The C4DT Factory works using software produced by the EPFL IC labs. Our focus is on software that increases digital trust in the era of the internet. One area where we see a lack of trust is account management, which includes the following elements:
- self-sovereign management of the account
- using the account to login to remote services
- storing account information, including sensitive data
- managing consent to access personal data
The current solutions from Google or Facebook mean that a user gives all her login information to these big companies. The user can only partially control how these companies are using her data. This is why we created a decentralized account manager using OmniLedger.
Self-Sovereignty
With a centralized service, a user can only follow what the service allows her to do. Thanks to the GDPR, it has become easier to remove an account from a service.

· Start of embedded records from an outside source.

/-- The offer granted next is ranked (05 R177, R178). -/
def Blk.offerRanking (b : Blk) (m : List Host.Cell) : Blk :=
  match b.pickOffer with
  | none => b
  | some (r, p) => ({ b with ptrs := p }).rankReg m r

/-- Offers are ranked in their turn until a register is free. -/
def Blk.rankUntil (b : Blk) (m : List Host.Cell) (reg : Nat) : Nat → Blk
  | 0 => b
  | n + 1 => if b.rank.offers.any (fun x => x.1 == reg) then (b.offerRanking m).rankUntil m reg n else b

/-- An offer register when its next update is performed: a bank presents one offer in 12 HCLK at most and the Ranking Unit takes
each within 4, so the offers that stood have been ranked in their order (05 R177, R178; DEDUCED 11). -/
def Blk.rankFree (b : Blk) (m : List Host.Cell) (reg : Nat) : Blk := b.rankUntil m reg 17

/-! ## Presenting an offer -/

/-- A domain that applies no arrival and makes no offer: FREEZING or FROZEN (11 R435, R436), also while a command that
returns it to FROZEN executes (DEDUCED 118). -/
def Dom.still (d : Dom) : Bool :=
  d.st = .freezing || d.st = .frozen || ((d.st = .resetting || d.st = .restoring) && d.back = .frozen)

/-- An entry as an offer's contents (05 R176). -/
def mkOffer (i : Nat) (st : Stt) (e : Entry) (geyser reposted : Bool) : Offer :=
  { stt := i, mapgen := st.mapgen, gen := e.gen, rclass := e.rclass, rprio := e.rprio, dem := e.dem, rtv := e.rtv,
    rtgt := e.rtgt.toNat, stamp := e.stamp, geyser := geyser, reposted := reposted }

/-- An offer placed in a register (05 R176). -/
def Blk.putOffer (b : Blk) (reg : Nat) (o : Offer) (st : Stt) : Blk :=
  ({ b with rank := { b.rank with offers := tabPut b.rank.offers reg o } }).probe 7 o.stt st.domid
    (formClass o.rclass st.rank.cls o.dem)

/-- An update that leaves PEND = 1, ACT = 0 and DLV = 0 of a mapped source sets DLV and places an offer (03 R95,
05 R176; 11 R436). -/
def Blk.offerIf (b : Blk) (reg i : Nat) (st : Stt) (e : Entry) : Blk × Entry :=
  if e.pend && !e.act && !e.dlv && st.valid && !(b.dom st.domid).still then
    let e := { e with dlv := true }
    (b.putOffer reg (mkOffer i st e false false) st, e)
  else (b, e)

end Sys2Proof.Machine
end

But sometimes even removing her account is very difficult. Self-soverignty means that the user can decide himself where her account is to be used. It also means she can remove access to her account by services she doesn’t trust anymore.
Self-soverignty is implemented in OmniLedger using DARCs. A DARC defines delegation of trust by the user. This enables the user to be self-soverign with regard to:
- recovering accounts by a group chosen by the user itself
- delegating access to a service to a group that is handled independently of the service itself
- making groups of groups and add/remove groups as needed
SSO Login
Instead of using the SSO solution from Google or Facebook, an administrator can setup his service to accept CAS logins handled by OmniLedger. The administrator can then define himself who should have access to the service. Using DARCs, he can give access to groups of users. A user group doesn’t need to be administered by the service administrator, but can be handled by another entity. This frees up the administrator. Should the entity behave maliciously, the administrator can always recover the group belonging to that entity.
Storing Account Information
Because the blockchain stores the data of the user, the data needs to be encrypted. Accessing encrypted data is handled by Calypso, as described in the OmniLedger article. This allows to store some information directly on the blockchain, like the full name, phone-number, email, without having this information accessible by everybody.